-- ==== Sys2Proof/Syntax.lean ====
section
/-! DEFINITION. The inputs of the block as syntax: one constructor of `Instr` for each row of
spec/opcode_table.json (15 commands, 6 events, 1 error word; spec 30 R82, R84, R85). -/

namespace Sys2Proof

/-- SCL speed of a configuration (spec 10 R29): `sm` is 0, standard mode, `fm` is 1, fast mode. -/
inductive Speed where
  | sm
  | fm
  deriving DecidableEq, Repr

/-- Fast-mode duty cycle (spec 10 R29): `d2` is 0, 2:1, `d16` is 1, 16:9. -/
inductive Duty where
  | d2
  | d16
  deriving DecidableEq, Repr

/-- The two interrupt lines (spec 10 R43, 60 R207): `ev` is 0, `er` is 1. -/
inductive Line where
  | ev
  | er
  deriving DecidableEq, Repr

/-- One input of the block. A one-bit operand is a `Bool`; the others are as wide as their field
(spec 30 R83, R84, R85). The bits the spec calls ignored (30 R81) are no part of an input. -/
inductive Instr where
  | clk (en : Bool)
  | init (own : BitVec 7) (speed : Speed) (duty : Duty) (ack : Bool)
  | deinit
  | pe (en : Bool)
  | gc (en : Bool)
  | cben (en : Bool)
  | irqen (line : Line) (en : Bool)
  | irqpri (line : Line) (prio : Byte)
  | mtx (dev : BitVec 7) (sr : Bool) (buf len : Word)
  | mrx (dev : BitVec 7) (sr : Bool) (buf len : Word)
  | closetx
  | closerx
  | stx (value : Byte)
  | srx
  | flag (index : BitVec 5)
  | evSb (msl tra : Bool)
  | evAddr (msl tra : Bool)
  | evBtf (msl tra : Bool)
  | evStopf (msl tra : Bool)
  | evRxne (msl tra : Bool)
  | evTxe (msl tra : Bool)
  | err (flags : BitVec 5)
  deriving DecidableEq, Repr

end Sys2Proof
end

▸ **WHAT IS BEING ASKED**:
Retype the entries above exactly, but only from the line containing "as their field" through the line containing "Line) (en : Bool)", both included.

▸ **EXERCISE SOLUTION**:
/-- One input of the block. A one-bit operand is a `Bool`; the others are as wide as their field
(spec 30 R83, R84, R85). The bits the spec calls ignored (30 R81) are no part of an input. -/
inductive Instr where
  | clk (en : Bool)
  | init (own : BitVec 7) (speed : Speed) (duty : Duty) (ack : Bool)
  | deinit
  | pe (en : Bool)
  | gc (en : Bool)
  | cben (en : Bool)
  | irqen (line : Line) (en : Bool)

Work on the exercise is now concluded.